Key concepts/skills/etc

  • Linear regression.
  • Uncertainty.
  • Threats to validity.

Key libraries

  • broom
  • ggplot2
  • modelr
  • tidyverse

Key functions

  • augment()
  • glance()
  • lm()
  • tidy()


  • Please write a linear relationship between some response variable, Y, and some predictor, X. What is the intercept term? What is the slope term? What would adding a hat to these indicate?
  • What is the least squares criterion? Similarly, what is RSS and what are we trying to do when we run least squares regression?
  • What is bias? What is a confidence interval?
  • If there were three variables: Snow, Temperature, and Wind, please write R code that would fit a simple linear regression to explain Snow as a function of Temperature and Wind. What do you think about another explanatory variable - daily stock market returns - to your model?

14.1.1 Introduction

I am going to follow a combination of ISLR and R4DS. Sometimes the language that is used for specific terms differs over time and between disciplines. For instance, ISLR is written from a machine learning perspective, R4DS is written from a data science perspective, and if you come from a different discipline then the terminology may be slightly different. You’re welcome to use whatever you are comfortable with, but here I’ll follow ISLR and R4DS.

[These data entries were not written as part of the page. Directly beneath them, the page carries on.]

/-! ### Extension bytes (R94, R199) -/

/-- A literal length that is known: its two checks in their order, then the run, or for 0 the end of the literals (R200 to R202, R204). -/
theorem beginLiterals_outcome {s : State} {c : Command} {p : Point} (hp : s.phase = .busy c p) (ll : Nat) :
    let w := { s.work with litLen := ll, idx := 0 }
    (beginLiterals ll s).outcome =
      if s.work.n - s.work.ip < ll then .next ((s.setWork w).raiseEnd .unexpectedEof)
      else if s.work.cap - s.work.op < ll then .next ((s.setWork w).raiseEnd .outputTooSmall)
      else if ll = 0 then .next { s with phase := .busy c (if s.work.ip = s.work.n then .finish else .offset), work := w }
      else .next { s with phase := .busy c .literal, work := w } := by
  rw [beginLiterals]
  simp only [State.setWork_work, afterLiterals, setWork_setPoint hp]
  by_cases hin : s.work.n - s.work.ip < ll
  · rw [if_pos hin, if_pos hin, Res.outcome_raise]
  · rw [if_neg hin, if_neg hin]
    by_cases hout : s.work.cap - s.work.op < ll
    · rw [if_pos hout, if_pos hout, Res.outcome_raise]
    · rw [if_neg hout, if_neg hout, Res.outcome_ok]
      by_cases h0 : ll = 0
      · rw [if_pos h0, if_pos h0]; rfl
      · rw [if_neg h0, if_neg h0]

/-- A terminal byte of a literal length (R94, R199). -/
theorem extTermR_lit {s : State} {c : Command} (hp : s.phase = .busy c (.ext .lit)) (t : Byte) :
    extTermR t s = beginLiterals (s.work.ret + t.toNat)
      (s.setWork { s.work with ret := s.work.ret + t.toNat, ip := s.work.ip + 1 }) := by
  rw [extTermR]
  simp only [State.setWork_phase, hp, State.setWork_work]

/-- A terminal byte of a match length (R94, R208). -/
theorem extTermR_mat {s : State} {c : Command} (hp : s.phase = .busy c (.ext .mat)) (t : Byte) :
    extTermR t s = beginMatch (s.work.ret + t.toNat)
      (s.setWork { s.work with ret := s.work.ret + t.toNat, ip := s.work.ip + 1 }) := by
  rw [extTermR]
  simp only [State.setWork_phase, hp, State.setWork_work]

/-- Settles O45: the two lengths a terminal byte can end. -/
theorem extensionBytes : Obligations.ExtensionBytes := by
  unfold Obligations.ExtensionBytes
  intro s c t
  refine ⟨rfl, fun hp => ?_, fun hp => ?_⟩
  · rw [exec, execExtTerm, extTermR_lit hp]
    exact beginLiterals_outcome (s := s.setWork { s.work with ret := s.work.ret + t.toNat, ip := s.work.ip + 1 }) hp _
  · rw [exec, execExtTerm, extTermR_mat hp, beginMatch, State.setWork_setWork, setWork_setPoint hp]
    rfl

/-! ### Whole sequences (R92, R195, R204) -/

/-- The copy of a match that fits: the capacity check passes and the next token comes (R209, R228). -/
theorem copyStepR_quiet {s : State} {c : Command} {p : Point} (h : Ready s) (hp : s.phase = .busy c p) (h0 : s.work.offset ≠ 0#16)
    (hop : s.work.offset.toNat ≤ s.work.op) (hout : s.work.op + s.work.matchLen ≤ s.work.cap) :
    copyStepR s = .ok () { s with
      mem := s.mem.copyBytes (s.work.da + (s.work.op - s.work.offset.toNat)) (s.work.da + s.work.op) s.work.matchLen
      phase := .busy c .token
      work := { s.work with op := s.work.op + s.work.matchLen } } := by
  rw [copyStepR, if_neg (by omega), copyMatchR_quiet h.quiet h.fits h0 hop hout, Res.bind_ok, setPoint_eq]
  simp only [State.setOp_phase, State.setMem_phase, hp]
  rfl

/-- Offset, match extension and copy of a sequence whose match is legal and fits (R205 to R209, R228). -/
theorem seqMatch_quiet {s : State} {c : Command} {o : BitVec 16} {m : Nat} (h : Ready s) (hp : s.phase = .busy c .offset)
    (hm : tokenMatch s.work.token = lenNibble m) (h0 : o ≠ 0#16) (hop : o.toNat ≤ s.work.op)
    (hout : s.work.op + (Config.minMatch + m) ≤ s.work.cap) :
    (((offset16R o s).bind fun _ s => lenExtR m s).bind fun _ s => copyStepR s) = .ok () { s with
      mem := s.mem.copyBytes (s.work.da + (s.work.op - o.toNat)) (s.work.da + s.work.op) (Config.minMatch + m)
      phase := .busy c .token
      work := { s.work with
        offset := o, ip := s.work.ip + 2 + (lenExt m).length, ret := m, matchLen := Config.minMatch + m
        op := s.work.op + (Config.minMatch + m) } } := by
  rw [seqOffset hp hm h0 hop, Res.bind_ok]
  exact copyStepR_quiet (c := c) (p := .copy) (h.of_eq rfl rfl rfl rfl rfl rfl h.wf) rfl h0 hop hout

/-- A whole sequence in two parts: the literals with what precedes them, the match. -/
theorem seqR_eq (lits : List Byte) (o : BitVec 16) (len : Nat) (s : State) :
    seqR lits o len s =
      (((tokenR (lenNibble lits.length) (lenNibble (len - Config.minMatch)) s).bind fun _ s => lenExtR lits.length s).bind
        fun _ s => literalsR lits s).bind fun _ s =>
          ((offset16R o s).bind fun _ s => lenExtR (len - Config.minMatch) s).bind fun _ s => copyStepR s := by
  simp only [seqR, Res.bind_assoc]

/-- A whole `match_seq` that is there and fits (R92, R195): the literals are stored, the match is copied, and the next token comes. -/
theorem seqR_quiet {s : State} {c : Command} {lits : List Byte} {o : BitVec 16} {len : Nat} (h : Ready s)
    (hp : s.phase = .busy c .token) (hlen : Config.minMatch ≤ len)
    (hin : s.work.ip + (encodeSeq lits o len).length ≤ s.work.n) (h0 : o ≠ 0#16) (hop : o.toNat ≤ s.work.op + lits.length)
    (hout : s.work.op + lits.length + len ≤ s.work.cap) :
    seqR lits o len s = .ok () { s with
      mem := (s.mem.writeList (s.work.da + s.work.op) lits).copyBytes (s.work.da + (s.work.op + lits.length - o.toNat))
        (s.work.da + (s.work.op + lits.length)) len
      work := { s.work with
        ip := s.work.ip + (encodeSeq lits o len).length, op := s.work.op + lits.length + len
        token := tokenByte (lenNibble lits.length) (lenNibble (len - Config.minMatch)), litLen := lits.length
        matchLen := len, offset := o, ret := len - Config.minMatch, idx := 0 } } := by
  have hip : s.work.ip + (encodeSeq lits o len).length =
      s.work.ip + 1 + (lenExt lits.length).length + lits.length + 2 + (lenExt (len - Config.minMatch)).length := by
    rw [length_encodeSeq, length_lenExt, length_lenExt]; omega
  have hm : Config.minMatch + (len - Config.minMatch) = len := Nat.add_sub_cancel' hlen
  rw [hip] at hin ⊢
  rw [seqR_eq, seqLiterals h hp lits _ (by omega) (by omega), if_neg (by omega), Res.bind_ok, seqMatch_quiet (c := c)]
  · rw [hm, hp]
  · exact h.of_eq rfl rfl rfl rfl rfl rfl (Memory.wf_writeList h.wf (s.work.da + s.work.op) lits)
  · rfl
  · exact tokenMatch_tokenByte _ _
  · exact h0
  · exact hop
  · rw [hm]; exact hout

/-- Settles O48: literals and match of the sequence on the output. -/
theorem seqElement : Obligations.SeqElement := by
  unfold Obligations.SeqElement
  intro s c lits bytes o len h hp hwf he hin ho hop hout
  cases he
  have h0 : o ≠ 0#16 := fun e => by rw [e] at ho; exact absurd ho (by decide)
  have hrun := seqR_quiet h hp (of_decide_eq_true hwf) hin h0 hop hout
  refine ⟨_, by rw [exec, execSeq, hrun]; rfl, rfl, ?_, fun a ha => ?_⟩
  · have hmade : (s.mem.writeList (s.work.da + s.work.op) lits).readList s.work.da (s.work.op + lits.length)
        = dstBytes s 0 s.work.op ++ lits := by
      rw [Memory.readList_append, Memory.readList_writeList h.wf, Memory.readList_writeList_other _ _ (.inl (by omega))]
      rfl
    exact readList_copyBytes (Memory.wf_writeList h.wf _ _) hmade ho hop
  · show (Memory.copyBytes _ _ _ _).read a = _
    rw [Memory.read_copyBytes_other _ (by omega), Memory.read_writeList_other _ _ (by omega)]

/-- Settles O49: the head of a sequence whose literals end with the block. -/
theorem lastElement : Obligations.LastElement := by
  unfold Obligations.LastElement
  intro s c lits bytes h hp he hin hout
  cases he
  have hip : s.work.ip + 1 + (lenExt lits.length).length + lits.length = s.work.n := by
    rw [length_encodeLast, ← length_lenExt] at hin; omega
  have hrun := seqLiterals h hp lits 0#4 hip.le hout
  rw [if_pos hip, hip, Res.bind_assoc] at hrun
  exact ⟨_, by rw [exec, execLast, lastR, hrun]; rfl, rfl, stored_of_writeList h.wf rfl⟩

end Machine
end Sys2Proof
end

section
/-! PROOFS. The commands (40_commands.md): acceptance (O16), reserved opcodes (O17), BOUND (O18), a capacity COMPRESS refuses (O20), whole
commands end to end (O21, O22), every command ends (O25), and determinism (O26). -/
namespace Sys2Proof
namespace Machine
open Safety

/-! ### The write to CMD (R120, R128) -/

theorem offerCommand_idle {s : State} (h : s.phase = .idle) (c : Command) : offerCommand c s = s.accept c := by
  rw [offerCommand, busy_of_idle h]; rfl

/-- Settles O16: each of the four arms offers its command. -/
theorem acceptance : Obligations.Acceptance := by
  unfold Obligations.Acceptance
  intro s p hp
  have hoffer : exec p.1 s = .next (offerCommand p.2 s) := by
    simp only [List.mem_cons, List.not_mem_nil, or_false] at hp
    rcases hp with rfl | rfl | rfl | rfl
    · rfl
    · rfl
    · rfl
    · rfl
  exact hoffer

/-- Settles O17: the word decodes to the reserved opcode, and an IDLE engine records it. -/
theorem reservedOpcode : Obligations.ReservedOpcode := by
  unfold Obligations.ReservedOpcode
  intro s op hidle hop
  refine ⟨?_, ?_⟩
  · rw [← BitVec.ofNat_toNat]
    exact decodeCommand_reserved hop
  · rw [exec, execReserved, busy_of_idle hidle]
    rfl

/-! ### The checks after acceptance (R74, R80, R123, R293) -/

theorem checkDevices_accept_covered {s : State} (c : Command) (h : ¬ OrdinaryMemory s) :
    checkDevices (s.accept c) = .refuse .deviceRegion := by
  refine if_pos ?_
  by_contra hno
  rw [Bool.not_eq_true, Bool.or_eq_false_iff] at hno
  exact h hno

/-- The operand registers hold the capacity COMPRESS asks for (R123). -/
def HasRoom (s : State) (c : Command) : Prop := c = .compress → boundExact s.regs.srcLen.toNat ≤ s.regs.dstCap.toNat

/-- Behind the checks of R74 and R123 stands the one for devices (R80). -/
theorem firstChecks_accept_legal {s : State} {c : Command} (hc : c ≠ .bound) (h : OperandsLegal s) (hroom : HasRoom s c) :
    firstChecks c (s.accept c) = checkDevices (s.accept c) := by
  have hregions := checkRegions_accept_ok c h
  cases c with
  | bound => exact absurd rfl hc
  | compress => rw [firstChecks, hregions, Res.bind_ok]; exact if_neg (Nat.not_lt.mpr (hroom rfl))
  | decompress => rw [firstChecks, hregions, Res.bind_ok]
  | decompressExact => rw [firstChecks, hregions, Res.bind_ok]

theorem firstChecks_accept_passed {s : State} {c : Command} (hc : c ≠ .bound) (h : OperandsLegal s) (hroom : HasRoom s c)
    (hord : OrdinaryMemory s) : firstChecks c (s.accept c) = .ok () (s.accept c) :=
  (firstChecks_accept_legal hc h hroom).trans (checkDevices_accept c hord)

theorem firstChecks_accept_small {s : State} (h : OperandsLegal s)
    (hsmall : s.regs.dstCap.toNat < boundExact s.regs.srcLen.toNat) :
    firstChecks .compress (s.accept .compress) = .raise .outputTooSmall (s.accept .compress) := by
  rw [firstChecks, checkRegions_accept_ok _ h, Res.bind_ok]
  exact if_pos hsmall

/-- The step after acceptance begins with the checks. -/
theorem step_accept_start {s : State} (c : Command) (ht : s.turns.head? ≠ some .host) :
    step (s.accept c) = (fetchEngine c .start ((tick s).accept c)).outcome :=
  step_busy rfl ht

/-- A check that fails is the whole step. -/
theorem step_accept_raise {s : State} {c : Command} {e : ErrCode} (ht : s.turns.head? ≠ some .host)
    (h : firstChecks c ((tick s).accept c) = .raise e ((tick s).accept c)) :
    step (s.accept c) = .next (((tick s).accept c).raiseEnd e) := by
  rw [step_accept_start c ht, fetchEngine, h]
  rfl

/-- BOUND has nothing to check and no block (R127). -/
theorem step_accept_bound {s : State} (ht : s.turns.head? ≠ some .host) :
    step (s.accept .bound) = .next (((tick s).accept .bound).finish (maxCompressedSize s.cfg s.regs.srcLen.toNat)) :=
  step_accept_start .bound ht
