/-- An engine step of a START triggers the START condition, polls, sends the address frame, or ends
with the slave's answer. -/
theorem engineMove_startRun (busy : s.eng.busy = true)
    (premise : AnswersPromptly arg ack s.cfg.params.waitBudget w s .engine)
    (run : StartRun arg ack w s) : StartRun arg ack (w.next s .engine) (engineMove s) := by
  cases run with
  | triggering _ latched q none =>
    have triggered : engineMove s = startTrigger (Direction.ofBit (argBit0 arg)) s := by
      simp [engineMove, q, latched]
    have watched : w.next s .engine = ⟨some .start, false, 0⟩ := by
      simp [Watch.next, triggers?, busy, q]
    rw [triggered, watched]
    exact .starting busy latched rfl rfl
      (.inl ⟨⟨.inl rfl, (by decide : ctrlInt 0x24 = false)⟩, rfl, rfl, _, rfl, rfl⟩)
  | starting _ latched q dir wait =>
    rcases wait with wait | ⟨none, int, code⟩
    · obtain ⟨⟨c, counts⟩, wait'⟩ := wait.poll busy (.inl q) (premise.responsive rfl)
      rw [counts] at wait' ⊢
      exact .starting busy latched q dir (.inl wait')
    · have confirmed : startConfirmed s.biu.status = true := (startConfirmed_iff _).mpr code
      have sent : engineMove s = sendAddress (argAddr arg) (Direction.ofBit (argBit0 arg)) s := by
        simp [engineMove, q, startPoll1, int, confirmed, latched]
      have watched : w.next s .engine = ⟨some (.sla arg), false, 0⟩ := by
        simp [Watch.next, triggers?, busy, q, int, confirmed, latched]
      rw [sent, watched]
      exact .addressing busy latched rfl dir
        (.inl ⟨⟨.inr rfl, (by decide : ctrlInt 0x04 = false)⟩, rfl, rfl, _, rfl, rfl⟩)
  | addressing _ latched q dir wait =>
    rcases wait with wait | ⟨none, int, code⟩
    · obtain ⟨⟨c, counts⟩, wait'⟩ := wait.poll busy (.inr q) (premise.responsive rfl)
      rw [counts] at wait' ⊢
      exact .addressing busy latched q dir (.inl wait')
    · have answer : addressAcked s.eng.dir s.biu.status = ack :=
        Bool.coe_iff_coe.mp ((addressAcked_iff _ _).trans code)
      have answered : engineMove s = if ack then finish .ok (some .addressSent) s
          else fail .addrNack s := by simp [engineMove, q, startPoll2, int, answer]
      rw [answered]
      cases ack
      · exact .ended rfl dir ⟨rfl, rfl⟩
      · exact .ended rfl dir ⟨rfl, rfl⟩
  | ended idle dir result => simp [idle] at busy

/-- What the proofs of O54 and O55 carry along the run. -/
structure StartInv (arg : Byte) (ack : Bool) (budget : Nat) (w : Watch) (s : State) : Prop where
  budget : s.cfg.params.waitBudget = budget
  sync : s.bk.unsync = false
  run : StartRun arg ack w s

If we have two variables, \(Y\) and \(X\), then we could characterise the relationship between these as: \[Y \sim \beta_0 + \beta_1 X.\]

There are two coefficients/parameters, and the intercept is \(\beta_0\), the slope is \(\beta_1\). We are saying that \(Y\) will have some value, \(\beta_0\), even when \(X\) is 0, and that \(Y\) will change by \(\beta_1\) units for every one unit change in \(X\).

We may then take this relationship to the data that we have about the relationship in order to estimate these coefficients for those particular values that we have: \[\hat{y} = \hat{\beta}_0 + \hat{\beta}_1 x.\]

14.1.2 Competing relationships

I want to focus on data, so we’ll make this example concrete, by generating some data and then discussing everything in the context of that. The example will be looking at someone’s time for running five kilometers, compared with their time for running a marathon.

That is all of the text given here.